PROBLEM TO WORK ON: Output exactly the lines below, starting with the line that has "(s.onMine f).grid k = s.grid k := rfl" and going on through the line that has "i v).core k = s.core k := rfl", both included, and no other lines.

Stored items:
/-! An update of one table leaves what is read from the others. -/

@[simp] theorem State.core_setTeam (t : Nat) (T : Team) (k : Nat) : (s.setTeam t T).core k = s.core k := rfl
@[simp] theorem State.quad_setTeam (t : Nat) (T : Team) (k : Nat) : (s.setTeam t T).quad k = s.quad k := rfl
@[simp] theorem State.ctx_setTeam (t : Nat) (T : Team) (k : Nat) : (s.setTeam t T).ctx k = s.ctx k := rfl
@[simp] theorem State.grid_setTeam (t : Nat) (T : Team) (k : Nat) : (s.setTeam t T).grid k = s.grid k := rfl
@[simp] theorem State.core_onTeam (t : Nat) (f : Team → Team) (k : Nat) : (s.onTeam t f).core k = s.core k := rfl
@[simp] theorem State.quad_onTeam (t : Nat) (f : Team → Team) (k : Nat) : (s.onTeam t f).quad k = s.quad k := rfl
@[simp] theorem State.ctx_onTeam (t : Nat) (f : Team → Team) (k : Nat) : (s.onTeam t f).ctx k = s.ctx k := rfl
@[simp] theorem State.grid_onTeam (t : Nat) (f : Team → Team) (k : Nat) : (s.onTeam t f).grid k = s.grid k := rfl
@[simp] theorem State.core_onMine (f : Team → Team) (k : Nat) : (s.onMine f).core k = s.core k := rfl
@[simp] theorem State.quad_onMine (f : Team → Team) (k : Nat) : (s.onMine f).quad k = s.quad k := rfl
@[simp] theorem State.ctx_onMine (f : Team → Team) (k : Nat) : (s.onMine f).ctx k = s.ctx k := rfl
@[simp] theorem State.grid_onMine (f : Team → Team) (k : Nat) : (s.onMine f).grid k = s.grid k := rfl
@[simp] theorem State.core_onMyStream (f : Stream → Stream) (k : Nat) : (s.onMyStream f).core k = s.core k := rfl
@[simp] theorem State.quad_onMyStream (f : Stream → Stream) (k : Nat) : (s.onMyStream f).quad k = s.quad k := rfl
@[simp] theorem State.ctx_onMyStream (f : Stream → Stream) (k : Nat) : (s.onMyStream f).ctx k = s.ctx k := rfl
@[simp] theorem State.grid_onMyStream (f : Stream → Stream) (k : Nat) : (s.onMyStream f).grid k = s.grid k := rfl
@[simp] theorem State.core_orFlags (f : Flags) (k : Nat) : (s.orFlags f).core k = s.core k := rfl
@[simp] theorem State.quad_orFlags (f : Flags) (k : Nat) : (s.orFlags f).quad k = s.quad k := rfl
@[simp] theorem State.ctx_orFlags (f : Flags) (k : Nat) : (s.orFlags f).ctx k = s.ctx k := rfl
@[simp] theorem State.grid_orFlags (f : Flags) (k : Nat) : (s.orFlags f).grid k = s.grid k := rfl
@[simp] theorem State.core_putSreg (i : BitVec 6) (v : W64) (k : Nat) : (s.putSreg i v).core k = s.core k := rfl
@[simp] theorem State.quad_putSreg (i : BitVec 6) (v : W64) (k : Nat) : (s.putSreg i v).quad k = s.quad k := rfl
@[simp] theorem State.ctx_putSreg (i : BitVec 6) (v : W64) (k : Nat) : (s.putSreg i v).ctx k = s.ctx k := rfl
@[simp] theorem State.grid_putSreg (i : BitVec 6) (v : W64) (k : Nat) : (s.putSreg i v).grid k = s.grid k := rfl
@[simp] theorem State.team_setCore (c : Nat) (C : Core) (k : Nat) : (s.setCore c C).team k = s.team k := rfl
@[simp] theorem State.quad_setCore (c : Nat) (C : Core) (k : Nat) : (s.setCore c C).quad k = s.quad k := rfl
@[simp] theorem State.ctx_setCore (c : Nat) (C : Core) (k : Nat) : (s.setCore c C).ctx k = s.ctx k := rfl
@[simp] theorem State.grid_setCore (c : Nat) (C : Core) (k : Nat) : (s.setCore c C).grid k = s.grid k := rfl
@[simp] theorem State.team_onCore (c : Nat) (f : Core → Core) (k : Nat) : (s.onCore c f).team k = s.team k := rfl
@[simp] theorem State.quad_onCore (c : Nat) (f : Core → Core) (k : Nat) : (s.onCore c f).quad k = s.quad k := rfl
@[simp] theorem State.ctx_onCore (c : Nat) (f : Core → Core) (k : Nat) : (s.onCore c f).ctx k = s.ctx k := rfl
@[simp] theorem State.grid_onCore (c : Nat) (f : Core → Core) (k : Nat) : (s.onCore c f).grid k = s.grid k := rfl
@[simp] theorem State.team_issuedAt (c : Nat) (x : StreamId) (k : Nat) : (s.issuedAt c x).team k = s.team k := rfl
@[simp] theorem State.quad_issuedAt (c : Nat) (x : StreamId) (k : Nat) : (s.issuedAt c x).quad k = s.quad k := rfl
@[simp] theorem State.ctx_issuedAt (c : Nat) (x : StreamId) (k : Nat) : (s.issuedAt c x).ctx k = s.ctx k := rfl
@[simp] theorem State.grid_issuedAt (c : Nat) (x : StreamId) (k : Nat) : (s.issuedAt c x).grid k = s.grid k := rfl
@[simp] theorem State.team_setQuad (q : Nat) (Q : Quad) (k : Nat) : (s.setQuad q Q).team k = s.team k := rfl
@[simp] theorem State.core_setQuad (q : Nat) (Q : Quad) (k : Nat) : (s.setQuad q Q).core k = s.core k := rfl
@[simp] theorem State.ctx_setQuad (q : Nat) (Q : Quad) (k : Nat) : (s.setQuad q Q).ctx k = s.ctx k := rfl
@[simp] theorem State.grid_setQuad (q : Nat) (Q : Quad) (k : Nat) : (s.setQuad q Q).grid k = s.grid k := rfl
@[simp] theorem State.team_onQuad (q : Nat) (f : Quad → Quad) (k : Nat) : (s.onQuad q f).team k = s.team k := rfl
@[simp] theorem State.core_onQuad (q : Nat) (f : Quad → Quad) (k : Nat) : (s.onQuad q f).core k = s.core k := rfl
@[simp] theorem State.ctx_onQuad (q : Nat) (f : Quad → Quad) (k : Nat) : (s.onQuad q f).ctx k = s.ctx k := rfl
@[simp] theorem State.grid_onQuad (q : Nat) (f : Quad → Quad) (k : Nat) : (s.onQuad q f).grid k = s.grid k := rfl
@[simp] theorem State.team_setCtx (c : Nat) (C : Context) (k : Nat) : (s.setCtx c C).team k = s.team k := rfl
@[simp] theorem State.core_setCtx (c : Nat) (C : Context) (k : Nat) : (s.setCtx c C).core k = s.core k := rfl
@[simp] theorem State.quad_setCtx (c : Nat) (C : Context) (k : Nat) : (s.setCtx c C).quad k = s.quad k := rfl
@[simp] theorem State.grid_setCtx (c : Nat) (C : Context) (k : Nat) : (s.setCtx c C).grid k = s.grid k := rfl
@[simp] theorem State.team_onCtx (c : Nat) (f : Context → Context) (k : Nat) : (s.onCtx c f).team k = s.team k := rfl
@[simp] theorem State.core_onCtx (c : Nat) (f : Context → Context) (k : Nat) : (s.onCtx c f).core k = s.core k := rfl
@[simp] theorem State.quad_onCtx (c : Nat) (f : Context → Context) (k : Nat) : (s.onCtx c f).quad k = s.quad k := rfl
@[simp] theorem State.grid_onCtx (c : Nat) (f : Context → Context) (k : Nat) : (s.onCtx c f).grid k = s.grid k := rfl
@[simp] theorem State.team_setGrid (g : Nat) (G : Grid) (k : Nat) : (s.setGrid g G).team k = s.team k := rfl
@[simp] theorem State.core_setGrid (g : Nat) (G : Grid) (k : Nat) : (s.setGrid g G).core k = s.core k := rfl
@[simp] theorem State.quad_setGrid (g : Nat) (G : Grid) (k : Nat) : (s.setGrid g G).quad k = s.quad k := rfl
@[simp] theorem State.ctx_setGrid (g : Nat) (G : Grid) (k : Nat) : (s.setGrid g G).ctx k = s.ctx k := rfl
@[simp] theorem State.team_onGrid (g : Nat) (f : Grid → Grid) (k : Nat) : (s.onGrid g f).team k = s.team k := rfl
@[simp] theorem State.core_onGrid (g : Nat) (f : Grid → Grid) (k : Nat) : (s.onGrid g f).core k = s.core k := rfl
@[simp] theorem State.quad_onGrid (g : Nat) (f : Grid → Grid) (k : Nat) : (s.onGrid g f).quad k = s.quad k := rfl
@[simp] theorem State.ctx_onGrid (g : Nat) (f : Grid → Grid) (k : Nat) : (s.onGrid g f).ctx k = s.ctx k := rfl
@[simp] theorem State.team_store (pa : Nat) (bs : List Byte) (k : Nat) : (s.store pa bs).team k = s.team k := rfl
@[simp] theorem State.core_store (pa : Nat) (bs : List Byte) (k : Nat) : (s.store pa bs).core k = s.core k := rfl
@[simp] theorem State.quad_store (pa : Nat) (bs : List Byte) (k : Nat) : (s.store pa bs).quad k = s.quad k := rfl
@[simp] theorem State.ctx_store (pa : Nat) (bs : List Byte) (k : Nat) : (s.store pa bs).ctx k = s.ctx k := rfl
@[simp] theorem State.grid_store (pa : Nat) (bs : List Byte) (k : Nat) : (s.store pa bs).grid k = s.grid k := rfl
@[simp] theorem State.team_storeNat (pa n v : Nat) (k : Nat) : (s.storeNat pa n v).team k = s.team k := rfl
@[simp] theorem State.core_storeNat (pa n v : Nat) (k : Nat) : (s.storeNat pa n v).core k = s.core k := rfl
@[simp] theorem State.quad_storeNat (pa n v : Nat) (k : Nat) : (s.storeNat pa n v).quad k = s.quad k := rfl
@[simp] theorem State.ctx_storeNat (pa n v : Nat) (k : Nat) : (s.storeNat pa n v).ctx k = s.ctx k := rfl
@[simp] theorem State.grid_storeNat (pa n v : Nat) (k : Nat) : (s.storeNat pa n v).grid k = s.grid k := rfl
@[simp] theorem State.team_drew (n : Nat) (k : Nat) : (s.drew n).team k = s.team k := rfl
@[simp] theorem State.core_drew (n : Nat) (k : Nat) : (s.drew n).core k = s.core k := rfl
@[simp] theorem State.quad_drew (n : Nat) (k : Nat) : (s.drew n).quad k = s.quad k := rfl
@[simp] theorem State.ctx_drew (n : Nat) (k : Nat) : (s.drew n).ctx k = s.ctx k := rfl
@[simp] theorem State.grid_drew (n : Nat) (k : Nat) : (s.drew n).grid k = s.grid k := rfl

end Sys2Proof.Machine
end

REPLY:
@[simp] theorem State.grid_onMine (f : Team → Team) (k : Nat) : (s.onMine f).grid k = s.grid k := rfl
@[simp] theorem State.core_onMyStream (f : Stream → Stream) (k : Nat) : (s.onMyStream f).core k = s.core k := rfl
@[simp] theorem State.quad_onMyStream (f : Stream → Stream) (k : Nat) : (s.onMyStream f).quad k = s.quad k := rfl
@[simp] theorem State.ctx_onMyStream (f : Stream → Stream) (k : Nat) : (s.onMyStream f).ctx k = s.ctx k := rfl
@[simp] theorem State.grid_onMyStream (f : Stream → Stream) (k : Nat) : (s.onMyStream f).grid k = s.grid k := rfl
@[simp] theorem State.core_orFlags (f : Flags) (k : Nat) : (s.orFlags f).core k = s.core k := rfl
@[simp] theorem State.quad_orFlags (f : Flags) (k : Nat) : (s.orFlags f).quad k = s.quad k := rfl
@[simp] theorem State.ctx_orFlags (f : Flags) (k : Nat) : (s.orFlags f).ctx k = s.ctx k := rfl
@[simp] theorem State.grid_orFlags (f : Flags) (k : Nat) : (s.orFlags f).grid k = s.grid k := rfl
@[simp] theorem State.core_putSreg (i : BitVec 6) (v : W64) (k : Nat) : (s.putSreg i v).core k = s.core k := rfl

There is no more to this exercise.